- From: Jon Bosak <bosak@atlantic-83.Eng.Sun.COM>
- Date: Sat, 17 May 1997 02:05:44 -0700
- To: w3c-sgml-wg@w3.org
[Andrew Layman:] | I'm getting a lot of pushback from database people regarding this | point. They are very concerned that we make it possible for them to be | more economical in their encoding. Accomodating their needs means | opening up a whole additional category of XML user. I forgot one important category of existing user who would be inconvenienced by short tags if that were the only form allowed (this is relevant because I think that there shouldn't be options in this case). This is every current large-scale SGML user whose tool (like Adept) normalizes files when saving them by providing explicit end tags. There are a few hundred million pages of such stuff out there, and I don't want to make this the illegal form. (Yes, they have to filter for the new empty-tag syntax anyway, but this is an additional annoyance for tools vendors.) Note that no one ever complains about the extra space this normalization requires; on the contrary, most people consider this a feature. I do. The larger point is what gets traded for what is gained.
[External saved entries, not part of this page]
-- ==== Sys2Proof/Machine/CmdPlink.lean ====
section
/-!
DEFINITION. The meanings of the Plink commands: when each applies, and the operation that is its effect. A command that does not
apply in the state it meets changes nothing (log 1).
-/

namespace Sys2Proof.Machine

/-- PL_LINK_ENABLE (R326). -/
def execPlLinkEnable (t l : Nat) (en : Bool) (s : State) : Host.Outcome State Fault Refusal :=
  s.finish (s.when (s.live t 6 && linkHere t l) fun s => s.linkEnable t l en)

/-- LPL_TRAIN_RECEIVE (R332). -/
def execLplTrainReceive (t l k widths role version : Nat) (seen : Bool) (s : State) : Host.Outcome State Fault Refusal :=
  s.finish (s.when (s.live t 6 && linkHere t l) fun s => s.linkTrainRx t l k widths role version seen)

/-- LPL_ALIGN_RECEIVE (R329). -/
def execLplAlignReceive (t l k width lag : Nat) (s : State) : Host.Outcome State Fault Refusal :=
  s.finish (s.when (s.live t 6 && linkHere t l) fun s => s.linkAlignRx t l k width lag)

/-- LPL_PACKET_RECEIVE (R334). -/
def execLplPacketReceive (t l seq words crc : Nat) (clean : Bool) (data : List Byte) (s : State) : Host.Outcome State Fault Refusal :=
  s.finish (s.when (s.live t 6 && linkHere t l) fun s => s.linkPacket t l (seq % 4096) words crc clean (data.map (·.toNat)))

/-- LPL_ACK_RECEIVE (R335). -/
def execLplAckReceive (t l seq : Nat) (s : State) : Host.Outcome State Fault Refusal :=
  s.finish (s.when (s.live t 6 && linkHere t l) fun s => s.linkAck t l (seq % 4096))

/-- LPL_NAK_RECEIVE (R335). -/
def execLplNakReceive (t l seq : Nat) (s : State) : Host.Outcome State Fault Refusal :=
  s.finish (s.when (s.live t 6 && linkHere t l) fun s => s.linkNak t l (seq % 4096))

/-- LPL_REPLAY_TIMEOUT (R335). -/
def execLplReplayTimeout (t l : Nat) (s : State) : Host.Outcome State Fault Refusal :=
  s.finish (s.when (s.live t 6 && linkHere t l) fun s => s.linkTimeout t l)

/-- LPL_CREDIT_RECEIVE (R336). -/
def execLplCreditReceive (t l h d : Nat) (s : State) : Host.Outcome State Fault Refusal :=
  s.finish (s.when (s.live t 6 && linkHere t l) fun s => s.linkCredits t l h d)

/-- LPL_CREDIT_SEND (R336). -/
def execLplCreditSend (t l : Nat) (s : State) : Host.Outcome State Fault Refusal :=
  s.finish (s.when (s.live t 6 && linkHere t l) fun s => s.linkCreditSend t l)

/-- LINK_IDLE_ENTRY (R355). -/
def execLinkIdleEntry (t l : Nat) (s : State) : Host.Outcome State Fault Refusal :=
  s.finish (s.when (s.live t 6 && linkHere t l) fun s => s.linkIdle t l)

/-- XFER_READY (R343). -/
def execXferReady (t : Nat) (s : State) : Host.Outcome State Fault Refusal :=
  s.finish (s.when (s.live t 6) fun s => s.xferReady t)

/-- RESPONSE (R337). -/
def execResponse (t : Nat) (s : State) : Host.Outcome State Fault Refusal :=
  s.finish (s.when (s.live t 6) fun s => s.magAnswer t)

/-- ASYNC_EVENT (R358). -/
def execAsyncEvent (t : Nat) (s : State) : Host.Outcome State Fault Refusal :=
  s.finish (s.when (s.live t 6) fun s => s.magAsync t)

/-- MAG_COMMAND_TIMEOUT (R358). -/
def execMagCommandTimeout (t tag : Nat) (s : State) : Host.Outcome State Fault Refusal :=
  s.finish (s.when (s.live t 6) fun s => s.magTimeout t tag)

/-- PL_RETRAIN_WRITE (R333). -/
def execPlRetrainWrite (t l : Nat) (s : State) : Host.Outcome State Fault Refusal :=
  s.finish (s.when (s.live t 6 && linkHere t l) fun s => s.retrainWrite t l)

/-- LPL_RETRAIN_TIMEOUT (R333). -/
def execLplRetrainTimeout (t l : Nat) (s : State) : Host.Outcome State Fault Refusal :=
  s.finish (s.when (s.live t 6 && linkHere t l) fun s => s.retrainTimeout t l)

/-- PL_RESET_WRITE (R349). -/
def execPlResetWrite (t l : Nat) (s : State) : Host.Outcome State Fault Refusal :=
  s.finish (s.when (s.live t 6 && linkHere t l) fun s => s.resetWrite t l)

/-- LPL_LRST_RECEIVE (R349). -/
def execLplLrstReceive (t l : Nat) (s : State) : Host.Outcome State Fault Refusal :=
  s.finish (s.when (s.live t 6 && linkHere t l) fun s => s.lrstReceive t l)

/-- LINK_WAKE (R354). -/
def execLinkWake (t l : Nat) (s : State) : Host.Outcome State Fault Refusal :=
  s.finish (s.when (s.has t && !s.isolated t && !s.time.clockLost && linkHere t l) fun s => s.linkWake t l)

/-- MAG_ABORT_TIMEOUT (R358). -/
def execMagAbortTimeout (t : Nat) (s : State) : Host.Outcome State Fault Refusal :=
  s.finish (s.when (s.live t 6) fun s => s.magAbortTimeout t)

end Sys2Proof.Machine
end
I'm just not seeing the big savings in byte count that motivate this proposal. Simply adopting Unicode roughly doubles file sizes, and adopting UTF-8 as the default encoding adds roughly another 50 percent for the Asian users; I'm not hearing anyone complaining about these tradeoffs. Drop one extra GIF image onto a page and you've wiped out any conceivable reduction in size gained by short tags. And in the pure database examples, more space would have been saved by a smarter choice of GIs than by leaving them out of the end tags. I'm still trying to maintain an open mind on this one, but it's reminding me so much of all the articles written in the 1970s on how to save space in BASIC programs by leaving out the spaces between tokens that I'm having a difficult time shaking off the feeling that I've seen this particular movie already. Jon
Received on Saturday, 17 May 1997 05:06:14 UTC